In other overnight news, US existing home sales fell by 2% in August, in line with market expectations. Supply conditions remained tight, with only 2.6 months of supply at that sales rate and houses were only taking an average 17 days to sell compared to 22 days a year ago. Eurozone consumer confidence unexpectedly rose in September, running near the top of its historical range, perhaps driven by an easing of COVID19 restrictions.

Coming Up

  • Post Fed, flash Markit September PMIs are the main data drawcard, where supply constrained fall-backs in manufacturing indices are generally expected in the EU and UK and to a lesser extent the US – but all remaining at highly elevated levels – with Services also generally seen a touch softer but also all still at levels consistent with strengthening service sector activity, albeit at slightly slower rates.
  • The BoE meets, with the MPC tiling hawkish as incoming member Huw Pill casts his first vote as chief economist – he is believed to lean to the hawkish side, while four other members already see the conditions (though importantly not the need yet) for a hike.

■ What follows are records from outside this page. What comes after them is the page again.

/-- ATOMIC_PERFORM: one lane of a SATOM, or several. -/
def execAtomicPerform (core : Nat) (t : Strm) (p : Portion) (s : State) : Host.Outcome State Fault Refusal :=
  .next (s.performIf core t p.win p.k StoreOp.isAtomic)

/-- D_PAGE_WRITE_LAND. -/
def execDPageWriteLand (core : Nat) (t : Strm) (win k : Nat) (s : State) : Host.Outcome State Fault Refusal :=
  .next (s.performIf core t win k StoreOp.isHeld)

/-- AREDO_LAND. -/
def execAredoLand (core win : Nat) (s : State) : Host.Outcome State Fault Refusal :=
  .next (s.performIf core .C win 0 StoreOp.isAredo)

/-! ### Markers and barriers (R271, R272, R294) -/

/-- Whether every marker of a PHMARK has retired. -/
def State.markerReady (s : State) (core : Nat) (m : MarkEnt) : Bool :=
  let c := s.coreOf core
  let x := s.ctxOf (s.ctxNoOf core)
  (!bit m.mask 0 || c.cS.storesDone m.cSeq) && (!bit m.mask 1 || c.lS.loadsDone m.lSeq) &&
    (!bit m.mask 2 || decide (m.vNum ≤ c.vS.completed)) && (!bit m.mask 3 || decide (m.mNum ≤ c.mS.completed)) &&
    (!bit m.mask 4 || c.sS.storesDone m.sSeq) && (!bit m.mask 5 || m.copies.all (fun q => decide (q.2 ≤ (x.cq q.1).completed))) &&
    (!bit m.mask 6 || (c.links.all (fun o => decide (m.link ≤ o.cmd)) &&
      s.fabric.groups.all (fun g => g.2.pendJoin.all (fun j => j.1 != core || decide (m.link ≤ j.2.1)))))

/-- MARKER_RETIRE: the marker arrival of a PHMARK is delivered and its number completes. -/
def execMarkerRetire (core idx : Nat) (s : State) : Host.Outcome State Fault Refusal :=
  match (s.coreOf core).marks[idx]? with
  | none => .next s
  | some m =>
    if !s.markerReady core m then .next s
    else .next (s.onCore core (fun s =>
      let s := s.markArrive m.bar m.phase
      let c := s.core
      s.setCore { c with marks := c.marks.filter (fun e => e.cmd != m.cmd), cS := c.cS.finishNum m.cmd }))

/-- The context whose map holds a record: it owns the record's flag and bundle pointers. -/
def State.barOwner (s : State) (b : Nat) : Option Nat :=
  (s.ctxs.find? (fun c => c.2.st != .free && c.2.sync.any (fun e => e.barriers.any (fun o => syncBase e.die e.frame + o == b)))).map (fun c => c.1)

/-- Whether the write-acknowledge count of every core that has marked the phase being closed is zero (R272). -/
def State.acksIn (s : State) (b : Nat) : Bool :=
  let ph := (s.bar b).phase
  s.cores.all (fun c => match find? c.2.marked b with
    | some q => decide (2 ^ 31 ≤ (q + 2 ^ 32 - ph) % 2 ^ 32) || c.2.wacks == 0
    | none => true)

/-- BARRIER_PHASE_RELEASE. -/
def execBarrierPhaseRelease (b : Nat) (s : State) : Host.Outcome State Fault Refusal :=
  match s.barOwner b with
  | none => .next s
  | some x =>
    let r := s.bar b
    if r.st ≠ 2 ∨ r.pend ≠ 0 ∨ ¬s.acksIn b then .next s
    else
      let k := (((s.coresOfCtx x).find? (fun c => c.1 == 0)).map (fun c => c.2)).getD 0
      .next ((s.releaseBar x k b).checkHeads x)

/-! ### Waits that time ends (R120, R304) -/

/-- WAITA_POLL; a poll that meets a poisoned frame ends the wait, and the word, which starts again, takes its cause (Table 15-5). -/
def execWaitaPoll (core : Nat) (s : State) : Host.Outcome State Fault Refusal :=
  match (s.coreOf core).wait with
  | .poll w =>
    if s.placeBad (.phys w.ptr [⟨w.pa, 8⟩]) then .next (s.setCoreOf core { s.coreOf core with wait := .none }) else
    let v := BitVec.ofNat 64 (s.readN w.pa 8)
    .next (if waitHolds w v ∧ ¬s.homeLost w.pa ∧ ¬(s.coreOf core).covered .C (.phys 0 [⟨w.pa, 8⟩]) then s.wake core v else s)
  | _ => .next s

/-- SLEEP_EXPIRY. -/
def execSleepExpiry (core : Nat) (s : State) : Host.Outcome State Fault Refusal :=
  match (s.coreOf core).sleep with
  | some _ => .next (s.setCoreOf core { s.coreOf core with sleep := some 0 })
  | none => .next s

/-! ### Translations and the blaze cache (R242, R246, R357, R364) -/

/-- TRANSLATION_WALK: the translation of an address enters the micro-TLB of a core, from the last-level TLB of its die when that holds it, else
from a walk, which enters both; a walk that faults leaves nothing (R364). Full TLBs lose their oldest entry. -/
def execTranslationWalk (who : Filling) (win va : Nat) (s : State) : Host.Outcome State Fault Refusal :=
  let core := who.core
  let x := s.ctxNoOf core
  let d := dieOfCore core
  let out (l : List TlbEnt) : List TlbEnt := l.filter (fun t => !t.covers x win va)
  let c := s.coreOf core
  let s := if who.evict = 0 then s else s.setCoreOf core { c with utlb := out c.utlb }
  let s := if who.evict < 2 then s else s.setDieOf d { s.dieOf d with tlb := out (s.dieOf d).tlb }
  if (win ≠ 4 ∧ win ≠ 5) ∨ (s.coreOf core).utlb.any (fun t => t.covers x win va) then .next s
  else
    let enter (s : State) (e : TlbEnt) : State := s.setCoreOf core { s.coreOf core with utlb := (e :: (s.coreOf core).utlb).take 64 }
    match (s.dieOf d).tlb.find? (fun t => t.covers x win va) with
    | some e => .next (enter s e)
    | none =>
      match walkRoot s x win va false with
      | .ok l =>
        let e : TlbEnt := ⟨x, win, va / l.size * l.size, l.size, l.leaf⟩
        .next (enter (s.setDieOf d { s.dieOf d with tlb := (e :: (s.dieOf d).tlb).take 4096 }) e)
      | .error _ => .next s

/-- BLAZE_CACHE_REFILL: the entry a waiting word of a stream wants is filled, or the word takes its cause. -/
def execBlazeCacheRefill (core : Nat) (t : Strm) (s : State) : Host.Outcome State Fault Refusal :=
  match (s.coreOf core).want.find? (fun w => w.1 == t) with
  | none => .next s
  | some (_, a, v) =>
    let m := (s.coreOf core).strm t
    if ¬m.run ∨ ¬m.waiting ∨ (s.ctxOf (s.ctxNoOf core)).st ≠ .running then .next s
    else
      let s := { s with cur := core }
      let n := s.setCore (s.core.noWant t)
      if s.core.blaze.any (fun b => b.addr == a && b.ver == v) then .next n.flushPosts
      else match s.refillRec t a v with
      | .ok e => .next (n.cacheRec e).flushPosts
      | .error .wait => .next s
      | .error (.cause c p d) => .next (n.raise t (n.siteE t 0) c p d).flushPosts
      | .error (.at c p d _) => .next (n.raise t (n.siteE t 0) c p d).flushPosts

We expect the BoE to repeat it believes the rise in inflation is temporary, with an eye to rate hikes in 2022. Before then the BoE will want to assess the winding up of the furlough scheme this month, tax rises due in the spring and an impending energy crunch.
  • Norway is almost universally expected to be the first G10 central bank to raise interest rates since the pandemic struck, 14 of 15 economist polled by Bloomberg expecting its Deposit rate to be raised to 0.25% from zero.
  • The US also has weekly jobless claims, seen down to 320k from 332k last week while the first of the regional US (manufacturing) PMIs comes from the Kansas City Fed , expected 25 down from 29.  Canada has July retail sales.